SKIDDERS: It is! I’m an editor. I write, I take photographs, I proofread, I am scanning media all day long, all weekend long. To me, it’s heartbreaking to see that this is the position we’re in right now. It was very sad [to make the decision].

I have several connections in Cornwall (Ontario), Potsdam, and Canton and we talk about the paper. I’ve always heard such good compliments and they always mention, ‘we just love how you cover the community and you always shed a positive note on the community.’

And I think that’s an important part of the paper: the health and wellness of the community. We’ve had some horrible and tragic events happen with us. But it’s important for the paper to take seriously the health and wellness of our community members by portraying them in a positive, inventive, creative, and innovative light.

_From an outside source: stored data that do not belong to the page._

/-- Settles O43, by what the step of a busy block runs and what its transaction leaves alone. -/
theorem runningUploadExcludesCommands : Obligations.RunningUploadExcludesCommands := by
  intro s t hbusy hstep
  obtain ⟨-, i, hnext, hexec⟩ | ⟨hrest, -⟩ | ⟨hrest, -⟩ := step_next hstep
  · obtain ⟨-, -, -, hi⟩ := running_of_nextFrame hnext
    obtain ⟨-, hcfg, hconn⟩ := exec_sameBlock hexec
    have ht := Host.Outcome.next.inj (hexec.symm.trans (exec_of_nextFrame hnext))
    have hpending : t.pending = s.pending := by
      rw [ht, finishUpload_pending, transact_pending, uploadStart_pending]
    have hend := finishUpload_running_or_ended i (x := transact (encode i) (uploadStart i s)) (by simpa using hbusy)
    rw [← ht] at hend
    exact ⟨hpending, hconn, hcfg, ⟨i, hnext, hi, hexec⟩, fun hidle => hend.resolve_left (by simp [hidle])⟩
  · rw [hbusy] at hrest; cases hrest
  · rw [hbusy] at hrest; cases hrest

/-- Settles O34: an acknowledged version frame, with its 128 bytes of payload written out. -/
theorem versionFrameCompletes : Obligations.VersionFrameCompletes := by
  intro major minor patch s r sa ra hnext hmax hs hr hlen
  obtain ⟨-, -, henc, -⟩ := versionPayloadIsZeroPadded major minor patch
  rw [exec_upload_answered hnext hmax hs hr hlen, afterAck, henc, hs, hr]
  rfl

/-- Settles O35, by the three endings of the begin frame. -/
theorem beginFrameCompletesOrAborts : Obligations.BeginFrameCompletesOrAborts := by
  refine fun s sa ra hnext hmax => ⟨fun r hs hr hlen => ?_, fun hs hr => ?_, fun hs => ?_⟩
  · rw [exec_upload_answered hnext hmax hs hr hlen, afterAck, hs, hr]
    rfl
  · exact exec_upload_recv_failed hnext hmax hs hr
  · exact exec_upload_send_failed hnext hs

/-- Settles O36: a chunk is at most 128 bytes, so its frame is the padded one. -/
theorem chunkFrameCompletes : Obligations.ChunkFrameCompletes := by
  intro c s r sa ra hnext hmax hs hr hlen
  rw [exec_upload_answered hnext hmax hs hr hlen, afterAck, encode_fwChunk (chunk_length_le_of_nextFrame hnext), hs, hr]
  rfl

/-- Settles O37, by the three endings of the end frame. -/
theorem endFrameCompletesOrAborts : Obligations.EndFrameCompletesOrAborts := by
  refine fun s sa ra hnext hmax => ⟨fun r hs hr hlen => ?_, fun hs hr => ?_, fun hs => ?_⟩
  · rw [exec_upload_answered hnext hmax hs hr hlen, afterAck, hs, hr]
    rfl
  · exact exec_upload_recv_failed hnext hmax hs hr
  · exact exec_upload_send_failed hnext hs

/-- Settles O40: the acceptance leaves an upload in progress in `Idle`, whose version frame is next. -/
theorem uploadIsAcceptedFromAnyState : Obligations.UploadIsAcceptedFromAnyState := by
  intro s version image rest a b c hready hpending hparse
  have ⟨_, _, hbusy, _⟩ := hready
  have haccept := (step_of_pending hbusy hpending).trans
    (runFwUpload_of_parsed image (s := { s with pending := rest }) hready hparse)
  exact ⟨_, haccept, rfl, (inProgress_startUpload _ hready).nextFrame_of_idle rfl⟩

/-- Settles O41: the parser's error ends the command before anything is sent. -/
theorem badVersionEndsInIdleWithNothingSent : Obligations.BadVersionEndsInIdleWithNothingSent := by
  intro s version image rest e hready hpending hparse
  have ⟨_, _, hbusy, _⟩ := hready
  exact (step_of_pending hbusy hpending).trans
    (runFwUpload_of_not_parsed image (s := { s with pending := rest }) hready hparse)

end Sys2Proof.Proofs

/-! PROOFS. The host's tests of an error (spec/60_exceptions.md R180 to R182): what each test catches, then what the
parser's errors are to them, then the obligation. -/

namespace Sys2Proof.Proofs

open Sys2Proof.Machine

/-- The test for `InvalidArgument` catches that error and the format error, its kind, and no other
(spec/60_exceptions.md R181, R182). -/
theorem isInvalidArgument_iff (e : Error) :
    e.isInvalidArgument = true ↔ (∃ operand, e = .invalidArgument operand) ∨ e = .invalidVersionFormat := by
  cases e <;> simp

theorem isInvalidArgument_of_isInvalidVersionFormat {e : Error} (h : e.isInvalidVersionFormat = true) :
    e.isInvalidArgument = true :=
  (isInvalidArgument_iff e).mpr (.inr ((Error.isInvalidVersionFormat_iff e).mp h))

/-- An error of the parser is the range error of three runs of digits, or the format error of another text
(spec/42_firmware_upload.md R152). -/
theorem error_of_parseVersion {version : Text} {e : Error} (h : parseVersion version = .error e) :
    (e = .invalidArgument .versionComponent ∧
      ∃ a b c, splitVersion version = [a, b, c] ∧ isDecimal a = true ∧ isDecimal b = true ∧ isDecimal c = true) ∨
    (e = .invalidVersionFormat ∧
      ¬ ∃ a b c, splitVersion version = [a, b, c] ∧ isDecimal a = true ∧ isDecimal b = true ∧ isDecimal c = true) := by
  obtain ⟨a, b, c, hv, ha, hb, hc, ⟨v, hok⟩ | hrange⟩ | ⟨hnot, hformat⟩ := parseVersion_cases version
  · rw [hok] at h; cases h
  · exact .inl ⟨Except.error.inj (h.symm.trans hrange), a, b, c, hv, ha, hb, hc⟩
  · exact .inr ⟨Except.error.inj (h.symm.trans hformat), hnot⟩
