-- ==== Sys2Proof/Decode.lean ====
section
/-!
DEFINITION. The decoder of instruction words and of bundle lines, total on any words and refusing by name (R112 to
R135, R341), and the encoder, written from the same tables of 06_encoding.md. The lane's tag chooses among the three
opcode spaces, whose words overlap.
-/

namespace Sys2Proof

/-- The opcode spaces of R114. -/
inductive Space where
  | A | X | J
  deriving DecidableEq, Repr

/-- The class 0x01 causes of R341. -/
inductive EncCause where
  | tag | header | empty | extension | missing | major | subop | reserved | register | type | immediate | csr
  | composition
  deriving DecidableEq, Repr

/-- The code of a class 0x01 cause (R341). -/
def EncCause.code : EncCause → Nat
  | .tag => 1 | .header => 2 | .empty => 3 | .extension => 4 | .missing => 5 | .major => 6 | .subop => 7
  | .reserved => 8 | .register => 9 | .type => 10 | .immediate => 11 | .csr => 12 | .composition => 13

/-- An illegal encoding: its cause and DETAIL1 (R341). -/
structure Illegal where
  cause : EncCause
  detail : Nat
  deriving DecidableEq, Repr

/-- The words of one instruction: its opcode space, its instruction word and its extension words. -/
structure Words where
  space : Space
  word : W32
  exts : List W32
  deriving DecidableEq, Repr

/-- What an opcode map gives for an instruction word: how many extension words follow, and the instruction with them. -/
structure Entry where
  count : Nat
  build : (Nat → W32) → Instr

/-- The field of n bits of w whose lowest bit is lo. -/
abbrev fld (w : W32) (lo n : Nat) : BitVec n := w.extractLsb' lo n

/-- The token bits of an A- or X-space word (R117). -/
def tokOf (w : W32) : Tok := ⟨w.getLsbD 31, w.getLsbD 30⟩

/-! ## The formats of R118 -/

/-- Bits [31:24] of an A- or X-space word: WT, PS and MAJOR (R117). -/
def hi8 (t : Tok) (maj : BitVec 6) : BitVec 8 := BitVec.ofBool t.wt ++ BitVec.ofBool t.ps ++ maj

/-- Format RR. -/
def pRR (t : Tok) (maj rd rs1 rs2 fn : BitVec 6) : W32 := hi8 t maj ++ rd ++ rs1 ++ rs2 ++ fn
/-- Format RI. -/
def pRI (t : Tok) (maj rd rs1 : BitVec 6) (imm : BitVec 12) : W32 := hi8 t maj ++ rd ++ rs1 ++ imm
/-- Format RL. -/
def pRL (t : Tok) (maj rd : BitVec 6) (imm : BitVec 18) : W32 := hi8 t maj ++ rd ++ imm
/-- Format BC. -/
def pBC (t : Tok) (maj rs1 rs2 : BitVec 6) (off : BitVec 12) : W32 := hi8 t maj ++ rs1 ++ rs2 ++ off
/-- Format BL. -/
def pBL (t : Tok) (maj : BitVec 6) (off : BitVec 24) : W32 := hi8 t maj ++ off
/-- Format M. -/
def pM (t : Tok) (maj reg base : BitVec 6) (st : BitVec 4) (off : BitVec 8) : W32 := hi8 t maj ++ reg ++ base ++ st ++ off
/-- Format Q. -/
def pQ (t : Tok) (maj ra rb : BitVec 6) (st : BitVec 4) (fn : BitVec 5) (n : BitVec 3) : W32 :=
  hi8 t maj ++ ra ++ rb ++ st ++ fn ++ n
/-- The joint words LOOP and LOOPR (R38). -/
def pJL (maj body : BitVec 6) (rest : BitVec 18) : W32 := 0#2 ++ maj ++ body ++ rest
/-- The other joint words (R43, R46, R48). -/
def pJB (maj : BitVec 6) (body : BitVec 24) : W32 := 0#2 ++ maj ++ body

/-- The vector extension word (R125). -/
def vext (h : VHdr) (opx : BitVec 24) : W32 := h.ty ++ h.mask ++ h.mz ++ opx
/-- TYPE, MASK and MZ of a vector extension word (R125). -/
def vhdrOf (w : W32) : VHdr := ⟨w.extractLsb' 28 4, w.extractLsb' 25 3, w.extractLsb' 24 1⟩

Indian Time also has a supplement that covers practically anything you want to know about the Haudenosaunee (formerly known as “Iroquois”) Confederacy — our foods, our ceremonies, our government. Indian Time created that years ago, and a few years ago, I was part of updating it. It was really exciting to go through all of the information that we have in there on ourselves.

We also are a vital part of the community as far as everybody’s efforts to relearn our Mohawk language. We offer a language lesson every week. It’s there for everyone to use. It’s always pertinent to what’s going on, it’s seasonal. We also have a culture corner and we carry legends, works on the Great Law, works on Kariwiio [“the good word”]. We offer that every week.

SOMMERSTEIN: What has the reaction been from people around the community in Akwesasne to suspending publication?

SKIDDERS: We’ve received a lot of support but there still has to be a lot of changes, like how to transfer that support – the verbal support of ‘I think you’re doing well, I hope you don’t close’ into actual business practice that can take us forward.

SOMMERSTEIN: Every outlet has particular financial issues. But there is a larger narrative of news outlets really struggling and laying off journalists. It makes me want to ask you about the importance of having independent journalism in Akwesasne?

SKIDDERS: I think it’s vital. It’s vital for us to cover the monthly meeting for community members to be able to read something independent, non-biased, to read something that isn’t written by an employee of the St. Regis Mohawk Tribe or the Mohawk Council of Akwesasne [the U.S. and Canada-recognized governing councils]. It’s written independently. So as much as we’re not a huge investigative journal, we are a community newspaper. We try to do our best to cover that.